Planning Permission

If you're considering making a change to your home such as a house extension or loft conversion, there's a high probability that you'll need to get planning permission before work commences.
Finesse offer a complete planning service, including managing all the planning and paperwork that comes with applying for permission.

On this page, we offer some insight into the various stages of the process to give you some insight into the steps involved.

Planning Applications

The first part of any job. Planners can say no to a job, building control can not. This is a very important stage.

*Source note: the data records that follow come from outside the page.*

-- ==== Sys2Proof/Machine/Geometry.lean ====
section
/-!
DEFINITION. The exact geometry of the Threshers: record fields (R98 to R101, R111), shape transformation and
normalisation (R134, R135), areas (R136), cells of the library (R103 to R107) and nominal dose (R138).
-/
namespace Sys2Proof.Machine

/-- A field of a 64-bit record word. -/
def wf (w : BitVec 64) (hi lo : Nat) : Nat := bits w.toNat hi lo

/-- A signed 32-bit half of a record word: half 1 is [63:32], half 0 is [31:0]. -/
def ws (w : BitVec 64) (half : Nat) : Int := toS 32 (w.toNat >>> (32 * half))

/-- Word i of a record. -/
def rw (r : List (BitVec 64)) (i : Nat) : BitVec 64 := (r[i]?).getD 0

/-- A mapped and normalised shape (R135): form H, or form V with x and y exchanged. -/
structure Shape where
  cls : Nat
  v : Bool
  ylo : Int
  yhi : Int
  xlLo : Int
  xrLo : Int
  xlHi : Int
  xrHi : Int
  deriving DecidableEq, Repr

/-- An instance placement: ORIENT and offset (R101). -/
structure Place where
  orient : Nat
  dx : Int
  dy : Int
  deriving DecidableEq, Repr

/-- (x', y') of an orientation (R101). -/
def orientPt (o : Nat) (p : Int × Int) : Int × Int :=
  match o with
  | 0 => (p.1, p.2)
  | 1 => (-p.2, p.1)
  | 2 => (-p.1, -p.2)
  | 3 => (p.2, -p.1)
  | 4 => (-p.1, p.2)
  | 5 => (-p.2, -p.1)
  | 6 => (p.1, -p.2)
  | _ => (p.2, p.1)

/-- The image of a cell-local point in its parent's frame (R101). -/
def Place.pt (x : Place) (p : Int × Int) : Int × Int :=
  let q := orientPt x.orient p
  (q.1 + x.dx, q.2 + x.dy)

/-- A point mapped through a chain of placements, innermost first (R134). -/
def mapPt (ps : List Place) (p : Int × Int) : Int × Int := ps.foldl (fun p x => x.pt p) p

/-- Whether a chain of placements exchanges the axes. -/
def swaps (ps : List Place) : Bool := (ps.filter fun x => x.orient % 2 == 1).length % 2 == 1

/-- A box: x and y extents. -/
structure Box where
  x0 : Int
  y0 : Int
  x1 : Int
  y1 : Int
  deriving DecidableEq, Repr

/-- The box of two opposite corners. -/
def boxOf (a b : Int × Int) : Box := ⟨min a.1 b.1, min a.2 b.2, max a.1 b.1, max a.2 b.2⟩

/-- A box mapped through a chain of placements. -/
def Box.map (b : Box) (ps : List Place) : Box := boxOf (mapPt ps (b.x0, b.y0)) (mapPt ps (b.x1, b.y1))

/-- Whether two boxes overlap in more than an edge. -/
def Box.meets (a b : Box) : Bool := decide (a.x0 < b.x1) && decide (b.x0 < a.x1) && decide (a.y0 < b.y1) && decide (b.y0 < a.y1)

/-- Whether a box lies within another (R104). -/
def Box.within (a b : Box) : Bool := decide (b.x0 ≤ a.x0) && decide (a.x1 ≤ b.x1) && decide (b.y0 ≤ a.y0) && decide (a.y1 ≤ b.y1)

/-- Whether a coordinate fits in signed 32 bits (R102). -/
def fits32 (x : Int) : Bool := decide (-2147483648 ≤ x) && decide (x ≤ 2147483647)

  1. Contact Finesse, we provide quotes for the work
  2. We pass the quote on to our architect, they measure up the job
  3. The architect draws up a planning drawing
  4. Client & Finesse signs off planning drawing
  5. Plans are submitted to (council planners) planning permission where it passes or fails. This is typically over an 8 week period during which the public can object
  6. Plans are then passed to building control (different department, e.g. Fife council, building officer (not planning officer)) with more detailed drawings from our architect
  7. More details included in this stage: materials, concrete type, is there steel, foundations, specification of bricks etc.
  8. This plan is stamped, approved, and passed to the building team
  9. A start date is arranged with the client
  10. Ground is cleared, we can mark out the foundations and start digging
  11. The public can go online, see plans and object/complain. Committee meeting required. Appeals must be on technical grounds.
  12. Email or complete a form for more information. Rather than phone. 100% of all calls go to our manned answering service.
Finesse Windows and Interiors, Fife & Edinburgh, Scotland

Planning

Planning regulations vary from area to area and it's down to the individual planning officer to look at the situation and then come to a decision.
Typically, they will also go back and discuss the proposal with colleagues who are familiar with the area. The planners are very fair and look at all situations from the point of longevity and the impact any additional buildings will make on the surrounding area, and most importantly the people who live in that area.

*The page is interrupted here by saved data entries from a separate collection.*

/-- Whether all records of a block row have been parsed in a portion (R90, R115, R144). -/
def Dev.recsIn (d : Dev) (n sseq row : Nat) : Bool :=
  let p := d.portion n
  match d.stripe? n sseq with
  | none => false
  | some st =>
    st.closed || decide (sseq + 1 < p.sSeen) ||
    (match p.lastStart with | some l => decide ((64 * (row + 1) : Nat) ≤ l) | none => false) ||
    decide (row < p.expRow) || (row == p.expRow && !p.gotBand.isEmpty) ||
    d.sheaf.fails.any fun f => f.portion == n && !before f.sseq f.row sseq (row + 1)

/-- Whether the slot of line Q of a band is free (R144). -/
def Dev.slotFree (d : Dev) (band q : Nat) : Bool :=
  (nth d.ra.map band []).all (fun m => decide (q < m.q + 2048) ||
    (match nth m.lp 7 .none with | .struck => true | .lost => true | .squashed => true | _ => false)) &&
  d.sheaf.blocks.all fun b => b.band != band || b.once ||
    (match d.stroke? b.sseq with | some s => decide (q < s.q0 + 64 * b.row + 2048) | none => true)

/-- The position a band expands next: past the end of a stroke, or of one that has left with its finished layer, it is row
0 of the next (R144). -/
def Dev.bandPos (d : Dev) (band : Nat) : Nat × Nat :=
  let (s, r) := nth d.sheaf.bandNext band (0, 0)
  match d.stroke? s with
  | some st => if rowsOf st.n ≤ r then (s + 1, 0) else (s, r)
  | none => if s < d.sheaf.nextSseq then (s + 1, 0) else (s, r)

/-- BLOCK_ROW_BEGIN (R144): Thresher t begins the next block row of the band it serves. -/
def blockRowBegin (t dt : Nat) (d : Dev) : Dev :=
  let d := d.after dt
  match d.serves t with
  | none => d
  | some band =>
    let (sseq, row) := d.bandPos band
    match d.stroke? sseq with
    | none => d
    | some s =>
      if !d.up ∨ !d.expoOrHold ∨ (d.thr t).busy.isSome ∨ (d.rebuilding t).isSome ∨ (d.nextRebuild t).isSome ∨ s.aborted ∨
          rowsOf s.n ≤ row ∨ d.malformedBlock sseq band row then d
      else
        let q := s.q0 + 64 * row
        if (List.range (linesOfRow s.n row)).all fun i => d.slotFree band (q + i) then
          let d := (d.cacheBegin t s.lseq band).setThr t fun th => { th with busy := some (sseq, band, row) }
          let keep := d.sheaf.blocks.filter fun b => b.band != band ||
            (match d.stroke? b.sseq with | some o => decide (q < o.q0 + 64 * b.row + 2048) | none => false)
          let d := { d with sheaf := { d.sheaf with blocks := keep, bandNext := put 16 (0, 0) d.sheaf.bandNext band fun _ => (sseq, row + 1) } }
          d.putBlock { sseq, band, row, thr := t }
        else d

/-- What expanding a block gives (R131 to R138): its values line by line, its cell classes, its cost, and the top-level record and code of a malformed condition, or poisoned input. -/
structure Expansion where
  vals : List (List Nat) := []
  cls : List (List Nat) := []
  cost : Nat := 0
  err : Option (Nat × RecPos) := none
  poisoned : Bool := false
  deriving DecidableEq, Repr

/-- The largest of 16 sums; ties go to the smaller index (R241). -/
def argMax (l : List Nat) : Nat :=
  (l.foldl (fun (x : Nat × Nat × Nat) v => if x.2.1 < v then (x.2.2, v, x.2.2 + 1) else (x.1, x.2.1, x.2.2 + 1)) (0, 0, 0)).1

/-- The classes of the 256 cells of one heat-cell row (R241). -/
def rowClasses (shapes : List Shape) (bandX : Int) (qys : List Int) : List Nat :=
  let byClass := (List.range 16).map fun k =>
    let sk := shapes.filter (·.cls == k)
    if sk.isEmpty then List.replicate 256 0
    else qys.foldl (fun acc qy => List.zipWith (· + ·) acc (sums8 256 (classAreas sk bandX qy))) (List.replicate 256 0)
  (List.range 256).map fun c => argMax (byClass.map fun l => nth l c 0)

/-- Expand one block from the records of its stripe (R131 to R138, R241). -/
def Dev.expand (d : Dev) (t : Nat) (s : Stroke) (l : Layer) (recs : List GeoRec) (band row : Nat) : Expansion × Dev :=
  let cnt := linesOfRow s.n row
  let bandX := s.x0 + 64 * ((band * 2048 : Nat) : Int)
  let y := s.y0 + 64 * ((64 * row : Nat) : Int)
  let region : Box := ⟨bandX, y, bandX + 131072, y + 64 * (cnt : Int)⟩
  let act := recs.filter fun r => match activeRows s.n r.start r.last with
    | some (r0, r1) => decide (r0 ≤ row) && decide (row ≤ r1)
    | none => false
  let lib : LibRef := ⟨some t, rqThr t, l.libBase, l.libLimit⟩
  let (g, d, bad) := act.foldl (fun (x : Gather × Dev × Option RecPos) r =>
    if x.1.err.isSome then x
    else
      let (g, d) := gather lib region 10 0 none [] [r.geo] (x.1, x.2.1)
      (g, d, if g.err.isSome then some ⟨r.typ, r.index, r.ofs⟩ else none)) ({}, d, none)
  match g.err, bad with
  | some c, some pos => ({ err := if c = 0 then none else some (c, pos), poisoned := c == 0 }, d)
  | _, _ =>
    let geos := act.map (·.geo)
    let vals := (List.range cnt).map fun i => nominalLine g.shapes geos l.scales s.x0 s.y0 s.blendW s.blendE band (64 * row + i)
    let cls := (List.range ((cnt + 7) / 8)).map fun r =>
      rowClasses g.shapes bandX ((List.range (min 8 (cnt - 8 * r))).map fun i => y + 64 * ((8 * r + i : Nat) : Int))
    ({ vals, cls, cost := blockCost g.shapes g.visits s.x0 s.y0 band (64 * row) cnt }, d)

Once the planning application has been passed then its stamped and this is the master copy which all works are taken from.

If you have a planning application refused you can appeal against it, this process can take up to two months and in our experience very few appeals win. When you look at the reasons why the planners have refused the proposals there is usually a clear answer, the planning department generally want to encourage building, and it will usually be a very tough decision for them to refuse a planning applications.

Building Control

This is the part of the application to the council that is the second stage, once planning has been granted.
This is when the Architect will go into very fine detail on the drawings showing exactly how the building is to be constructed, which materials are to be used and which procedures of work.

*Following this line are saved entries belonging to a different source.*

/-- A failed entry registers its hold cause for its due boundary: at once where that is the next edge, at its commit point
even if that has passed (R205, R220). An entry due later keeps its mark, and the due point registers the cause from it. -/
def Dev.dueTrigger (d : Dev) (e : Entry) (cause : Nat) : Dev := if d.dueNext e.sseq e.tick then d.triggerNext (.hold cause) else d

/-- What follows an entry's computation: the failure and poison events, counts and hold causes (R205, R220). -/
def Dev.entryNotes (d : Dev) (c : Nat) (e : Entry) (fail : Option (Nat × Nat)) (bad : Option Poison) : Dev :=
  let d := d.pmc 4 none 0 2048
  match bad, fail with
  | some p, _ => (d.event 0x4D06 (toLE 1 c ++ toLE 1 p.kind ++ toLE 2 p.emitter ++ toLE 4 e.line)).dueTrigger e 0x0B
  | none, some (f, em) =>
    ((d.bump (Reg.TIL_n_HR_CNT c)).event 0x4D01 (toLE 1 c ++ toLE 1 f ++ toLE 2 em ++ toLE 4 e.line ++ toLE 4 e.tick)).dueTrigger e 0x0A
  | none, none => d

/-- Insert an entry in its queue, which is in order of stroke and tick. -/
def putEntryIn (e : Entry) : List Entry → List Entry
  | [] => [e]
  | x :: r =>
    if x.sseq = e.sseq ∧ x.tick = e.tick then e :: r
    else if before e.sseq e.tick x.sseq x.tick then e :: x :: r
    else x :: putEntryIn e r

/-- Whether the layer before a stroke's has closed (R237). -/
def Dev.prevClosed (d : Dev) (l : Layer) : Bool := l.num == 0 || (d.tClose (l.num - 1)).isSome

/-- The next line-pass a column computes (R173): past lines struck, squashed or of an ended stroke. -/
def Dev.nextPass (d : Dev) (c : Nat) : (fuel : Nat) → Nat × Nat → Nat × Nat
  | 0, x => x
  | fuel + 1, (s, line) =>
    match d.stroke? s with
    | none => if s < d.sheaf.nextSseq then d.nextPass c fuel (s + 1, 0) else (s, line)
    | some st =>
      if st.ended ∨ st.aborted ∨ st.n ≤ line then d.nextPass c fuel (s + 1, 0)
      else
        match d.mapLine? (c / 8) s line with
        | some m => if nth m.lp (c % 8) .none == .none then (s, line) else d.nextPass c fuel (s, line + 1)
        | none => (s, line)

/-- The strike-critical window of the present tick: its first 2,048 cc (R44). -/
def Dev.inCritical (d : Dev) : Bool := decide (d.clk.up < d.top.edgeUp + 2048)

/-- Whether a Tiller computes an entry now (R173): one in the strike-critical window of each tick, and in the rest of
the tick only while no replay is pending. The bandwidths of R43 leave room for every duty, so nothing waits for one.
-/
def Dev.mayCompute (d : Dev) (x : Column) : Bool :=
  (d.inCritical && x.winTick != some d.top.tick) || (!d.inCritical && !x.queue.any (·.stale))

/-- Whether a Tiller replays now: after the strike-critical window of a strike tick, and in all of an idle one (R173,
R180). -/
def Dev.mayReplay (d : Dev) : Bool := !(d.top.isStrike && d.inCritical)

/-- On-chip inputs of a Tiller that arrive uncorrectable are accounted (R476, R480): a class-plane entry by the decoder of
the heat memory engine, a ceiling by the Tiller's own. -/
def Dev.chainUpsets (d : Dev) (c : Nat) (clsBad ceilBad : Option Nat) : Dev :=
  let d := if clsBad.isSome then d.sramBad 181 else d
  if ceilBad.isSome then d.sramBad (32 + c) else d

/-- TILLER_ENTRY_COMPUTE (R173): the Tiller of column c computes its next entry. `clsBad` is a heat cell whose
class-plane entry, `ceilBad` an emitter whose ceiling arrives poisoned on both fetches (R220, R255). Column c is
served by Tiller c (R199). -/
def tillerEntryCompute (c : Nat) (clsBad ceilBad : Option Nat) (dt : Nat) (d : Dev) : Dev :=
  let d := d.after dt
  let col := d.col c
  let (sseq, line) := d.nextPass c 4096 col.nextLine
  match d.stroke? sseq, d.layerOf sseq, d.hstroke? sseq with
  | some s, some l, some hs =>
    if !d.up ∨ !d.expoOrHold ∨ 128 ≤ c ∨ !col.en ∨ 64 ≤ col.queue.length ∨ !d.mayCompute col ∨ !d.prevClosed l ∨ !d.strikable sseq (c / 8) line then d
    else
      match d.readDose c s line with
      | (none, d) => d
      | (some dose, d) =>
        let d := if col.rampAct ∧ col.rampQ.isNone then d.setCol c fun x => { x with rampQ := some (s.q0 + line) } else d
        let ((e, fail, bad), d) := (d.chainUpsets c clsBad ceilBad).chain c s l hs line dose clsBad ceilBad
        let d := d.setCol c fun x =>
          { x with queue := putEntryIn e x.queue, nextLine := (sseq, line + 1)
                   winTick := if d.inCritical then some d.top.tick else x.winTick
                   hrFail := x.hrFail || fail.isSome
                   rampMax := if x.rampAct then max x.rampMax (s.q0 + line + 1) else x.rampMax }
        d.entryNotes c e fail bad
  | _, _, _ => d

Drainage is shown on this drawing too, showing all connections and how it will be connected to the main drains and sewer.
All of this has to be investigated by the Architect and put on the drawings for the building inspector's approval.

During the works the building inspector can call in at anytime to have a look at the progress, Finesse informs the building inspector when the job is going to start and we keep in touch with them informing them of any changes that have to be made, mostly this is to do with drainage as what we find underground can sometimes be a surprise!

Once building control have passed the application the drawings are then stamped and this is the master copy that all the tradesmen work from.

Building works completion.

Once the works have been finished the building inspector is informed and he will then call out and check the finished work.
If all has been done as planned, then a completion certificate will be issued and this is passed on to the customer for their files.

Structural Engineer

On larger extensions and houses a structural engineer is required to put the engineering specifications down e.g. the type and strength of concrete to be used, size of steel beams and lintels, foundation depth etc.

A design certificate will be issued and this will be submitted with the application for the building warrant, the design certificate guarantees that the building and the materials used are all correct.